Content starts

-- ==== Sys2Proof/Machine/Launches.lean ====
section
/-! DEFINITION. Launch queues, records, waits and completion (R237 to R246), placement and sharing among functions
(R247 to R252), and the host's pushes of frames (R288). -/

namespace Sys2Proof.Machine

/-! ### Queue registers (R237, R238) -/

/-- LQCTL as it reads. -/
def Queue_ctl (x : Queue) : Dword :=
  w64 (x.slots * 2 ^ 48 + x.stk * 2 ^ 36 + x.owner * 2 ^ 29 + x.size * 2 ^ 25 + (if x.priv then 2 ^ 24 else 0) +
    (if x.devq then 2 ^ 16 else 0) + x.status * 2 ^ 8 + if x.en then 1 else 0)

/-- The fields other than EN, as a write of LQCTL would leave them. -/
def Queue_fields (x : Queue) (v : Dword) : Queue :=
  { x with
    slots := field v 48 16, stk := field v 36 12, owner := field v 29 7, size := field v 25 4, priv := v.getLsbD 24,
    devq := v.getLsbD 16 }

/-- Configured queues of a function other than `q` (R237). -/
def State.ownedQueues (s : State) (fn q : Nat) : Nat :=
  (s.queues.filter fun x => decide (x.1 ≠ q) && decide (x.2.slots ≠ 0) && decide (x.2.owner = fn)).length

/-- A write that would leave LQCTL as it is (R237). -/
def State.badQueue (s : State) (q : Nat) (x : Queue) : Bool :=
  x.slots = 0 || decide (x.size < 4) || (x.priv && decide (x.owner ≠ 0)) || decide (x.owner > 64) ||
    decide (s.ownedQueues x.owner q ≥ 16)

/-- Setting EN clears the counts and STATUS; clearing it keeps them. -/
def Queue_enable (x : Queue) (en : Bool) : Queue :=
  if en && !x.en then { x with en := true, head := 0, tail := 0, status := 0, avail := 0, stores := [] } else { x with en := en }

/-- The world of a queue may run its launches: no handover of R322 holds it back. -/
def State.mayEnable (s : State) (w : Nat) : Bool :=
  match (s.world w).mig with
  | .idle => !(s.world w).migGo
  | .run => true
  | _ => false

/-- A write of LQCTL by a function: all fields by the physical function while EN = 0, else EN alone (R237); other values
for the fields of a locked world's queue move its TDI to ERROR, whatever EN is (R308; log 26). -/
def State.lqctl (s : State) (fn q : Nat) (v : Dword) : State :=
  let x := s.queue q
  let en := v.getLsbD 0
  let enable (s : State) (y : Queue) : State := s.modQueue q fun _ => Queue_enable y (en && s.mayEnable y.owner)
  let y := Queue_fields x v
  if q ≥ 1024 then s
  else if fn = 0 && y ≠ x && decide (x.slots ≠ 0) && s.lockedWorld x.owner then s.tdiError x.owner
  else if fn = 0 && !x.en then if s.badQueue q y then s else enable s y
  else if x.slots ≠ 0 && (fn = 0 || x.owner = fn) then enable s x
  else s

/-- `LQCTL_WRITE` (R237): what reaches one queue at one GTC is served in the order of source numbers (R129, R261). -/
def execLqctlWrite (fn q : Nat) (val : Dword) (s : State) : Out :=
  if s.queueTurn q (512 + fn) then .next ((s.queueServe q (512 + fn)).lqctl fn q val) else .next s

/-- A write of LQNOTIFY (R238, R305). -/
def State.notify (s : State) (fn q : Nat) (v : Word) : State :=
  let x := s.queue q
  if s.rdy && decide (q < 1024) && decide (x.slots ≠ 0) && decide (x.owner = fn) && x.en && !x.devq &&
      decide ((v - x.head).toNat ≤ 2 ^ x.size) && decide ((v - x.tail).toNat < 2 ^ 31) then
    s.modQueue q fun x => { x with tail := v, avail := if v = x.tail then x.avail else max x.avail s.gtc }
  else s

/-- `LQNOTIFY` (R238, R261). -/
def execLqnotify (fn q : Nat) (val : Word) (s : State) : Out :=
  if s.queueTurn q (512 + fn) then .next ((s.queueServe q (512 + fn)).notify fn q val) else .next s

/-! ### Records and headers (R72, R73, R239) -/

/-- A launch record; none when a field lies outside its range (R239, R241). -/
def parseRec (bs : List Byte) : Option LaunchRec :=
  let conf := getLe bs 12 4
  let bits (lo n : Nat) : Nat := conf / 2 ^ lo % 2 ^ n
  let waits := (List.range (bits 16 2)).map fun i => (getLe bs (0x16 + 8 * i) 2, w64 (getLe bs (0x10 + 8 * i) 6))
  let ranges := (List.range (bits 13 3)).map fun i =>
    let r := getLe bs (0x20 + 8 * i) 8
    let a := r % 2 ^ 40 * 65536
    ((if a ≥ 2 ^ 55 then a + (2 ^ 64 - 2 ^ 56) else a), r / 2 ^ 40 + 1)
  let r : LaunchRec := {
    hdr := w64 (getLe bs 0 8), teams := getLe bs 8 4 + 1, g := bits 0 6, c := bits 6 4, lead := bits 10 1 = 1,
    prio := bits 11 2, waits := waits, ranges := ranges, sig := if bits 18 1 = 1 then some (bits 19 12) else none,
    args := (List.range 16).map fun i => w32 (getLe bs (0x40 + 4 * i) 4) }
  let ok := bits 31 1 = 0 && decide (bits 16 2 ≤ 2) && decide (bits 13 3 ≤ 4) && decide (1 ≤ r.c) && decide (r.c ≤ 8) &&
    decide (1 ≤ r.g) && decide (r.g ≤ 32) && r.hdr.toNat % 64 = 0 && r.teams % r.c = 0 && waits.all fun w => decide (w.1 < 4096)
  if ok then some r else none

/-- A kernel header; none when it fails R73 for teams of `g` groups. -/
def parseHdr (bs : List Byte) (g : Nat) : Option Header :=
  let b (i : Nat) : Nat := getLe bs i 1
  let h : Header := {
    check := b 6 = 1, h := b 8, e := b 9, gcount := b 10, tregs := b 11, d := b 12, streams := b 13, acc := b 14,
    scratch := getLe bs 0x10 4, esccap := getLe bs 0x14 4, leadoff := getLe bs 0x18 4, groupoff := getLe bs 0x1C 4,
    codebytes := getLe bs 0x20 4 }
  let inCode (o : Nat) : Bool := o % 4 = 0 && decide (64 ≤ o) && decide (o < 64 + h.codebytes)
  let ok := getLe bs 0 4 = 0x5A56485A && getLe bs 4 2 = 1 && decide (getLe bs 6 2 ≤ 1) && decide (h.tregs ≤ 16) &&
    decide (16 ≤ h.gcount) && decide (h.gcount ≤ 32) && decide (h.e ≤ 127) && decide (1 ≤ h.h) && decide (h.h ≤ 128) &&
    b 15 = 0 && decide (h.acc ≤ 64) && decide (h.streams ≤ 16) && decide (h.d ≤ 16) && decide (h.scratch ≤ 491520) &&
    (h.leadoff = 0 || inCode h.leadoff) && inCode h.groupoff && decide (h.codebytes ≠ 0) && h.codebytes % 4 = 0 &&
    ((bs.drop 0x24).take 28).all (fun x => x = 0) && decide (h.h + h.e + h.d ≤ 128) && decide (regBytes h g ≤ 524288)
  if ok then some h else none

/-! ### Core sets (R249) -/

/-- A core that some function's mask names. -/
def State.maskedCore (s : State) (c : Nat) : Bool := s.worlds.any fun w => w.2.fcores.getLsbD c

/-- A function's core set: the cores of its mask, or the shared cores. -/
def State.inSet (s : State) (w c : Nat) : Bool :=
  if (s.world w).fcores = 0 then !s.maskedCore c else (s.world w).fcores.getLsbD c
def State.coreSet (s : State) (w : Nat) : List Nat := (List.range 256).filter fun c => s.inSet w c

/-- Whether a function may have teams on its set now: a mask of its own, or the shared cores held (R252). -/
def State.holds (s : State) (w : Nat) : Bool := (s.world w).fcores ≠ 0 || decide (s.holder = some w)

/-! ### Taking a record (R240, R241) -/

/-- Every record taken before has been refused, aborted or placed whole. -/
def State.headFree (s : State) (q : Nat) : Bool :=
  s.launches.all fun l => decide (l.q ≠ q) || l.refused || l.aborted || decide (l.placed = l.r.teams)

/-- Record `head` can be taken now. -/
def State.canTake (s : State) (q : Nat) : Bool :=
  let x := s.queue q
  s.rdy && decide (x.slots ≠ 0) && x.en && decide (x.tail ≠ x.head) && s.headFree q && decide (x.avail ≤ s.gtc) &&
    x.stores = [] && !s.frozen x.owner && s.mayEnable x.owner

/-- Host-window lines of a world leave the caches (R310). -/
def State.dropHostLines (s : State) (w : Nat) : State :=
  { s with cores := s.cores.map fun c => if c.2.l1 = [] then c
      else (c.1, { c.2 with l1 := c.2.l1.filter fun x => !(x.world = w && decide (x.line * 128 ≥ hostBase)) }) }

/-- The launch of a record that was read, before any refusal. -/
def newLaunch (id q : Nat) (x : Queue) (r : LaunchRec) : Launch :=
  { id := id, q := q, k := x.head.toNat, world := x.owner, r := r, level := if x.priv then .s else .u }

/-- A refusal completes with no team (R241, R242). -/
def Launch_refuse (l : Launch) (gtc : Nat) : Launch := { l with refused := true, stage := .running, latest := max l.latest gtc }

/-- The header of a record in range: read, checked against R73 and R241, or the refusal. -/
def State.acceptHeader (s : State) (x : Queue) (l : Launch) : Launch × State :=
  let w := x.owner
  match s.devAcc w l.r.hdr kRead with
  | .error c =>
    (Launch_refuse l s.gtc, (s.devRecord w { cls := c, kind := 0, addr := l.r.hdr, world := w, launch := Launch_lid l }).2)
  | .ok pa =>
    match parseHdr (s.phys (some w) pa 64) l.r.g with
    | none => (Launch_refuse l s.gtc, s)
    | some h =>
      let bad := (l.r.lead && h.leadoff = 0) || decide (slotBytes h l.r.g (h.leadoff ≠ 0) (x.stk * 16) > x.slotsz) ||
        s.coreSet w = []
      if bad then (Launch_refuse l s.gtc, s) else ({ l with hdr := h }, s)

Content ends

> _EXERCISE REQUIREMENTS_:
Each line in the entries above, starting at the line with "Configured queues of" and ending at the line with "def execLqctlWrite (fn", is to be printed exactly, and only those lines.

> _EXERCISE ANSWER_:
/-- Configured queues of a function other than `q` (R237). -/
def State.ownedQueues (s : State) (fn q : Nat) : Nat :=
  (s.queues.filter fun x => decide (x.1 ≠ q) && decide (x.2.slots ≠ 0) && decide (x.2.owner = fn)).length

/-- A write that would leave LQCTL as it is (R237). -/
def State.badQueue (s : State) (q : Nat) (x : Queue) : Bool :=
  x.slots = 0 || decide (x.size < 4) || (x.priv && decide (x.owner ≠ 0)) || decide (x.owner > 64) ||
    decide (s.ownedQueues x.owner q ≥ 16)

/-- Setting EN clears the counts and STATUS; clearing it keeps them. -/
def Queue_enable (x : Queue) (en : Bool) : Queue :=
  if en && !x.en then { x with en := true, head := 0, tail := 0, status := 0, avail := 0, stores := [] } else { x with en := en }

/-- The world of a queue may run its launches: no handover of R322 holds it back. -/
def State.mayEnable (s : State) (w : Nat) : Bool :=
  match (s.world w).mig with
  | .idle => !(s.world w).migGo
  | .run => true
  | _ => false

/-- A write of LQCTL by a function: all fields by the physical function while EN = 0, else EN alone (R237); other values
for the fields of a locked world's queue move its TDI to ERROR, whatever EN is (R308; log 26). -/
def State.lqctl (s : State) (fn q : Nat) (v : Dword) : State :=
  let x := s.queue q
  let en := v.getLsbD 0
  let enable (s : State) (y : Queue) : State := s.modQueue q fun _ => Queue_enable y (en && s.mayEnable y.owner)
  let y := Queue_fields x v
  if q ≥ 1024 then s
  else if fn = 0 && y ≠ x && decide (x.slots ≠ 0) && s.lockedWorld x.owner then s.tdiError x.owner
  else if fn = 0 && !x.en then if s.badQueue q y then s else enable s y
  else if x.slots ≠ 0 && (fn = 0 || x.owner = fn) then enable s x
  else s

/-- `LQCTL_WRITE` (R237): what reaches one queue at one GTC is served in the order of source numbers (R129, R261). -/
def execLqctlWrite (fn q : Nat) (val : Dword) (s : State) : Out :=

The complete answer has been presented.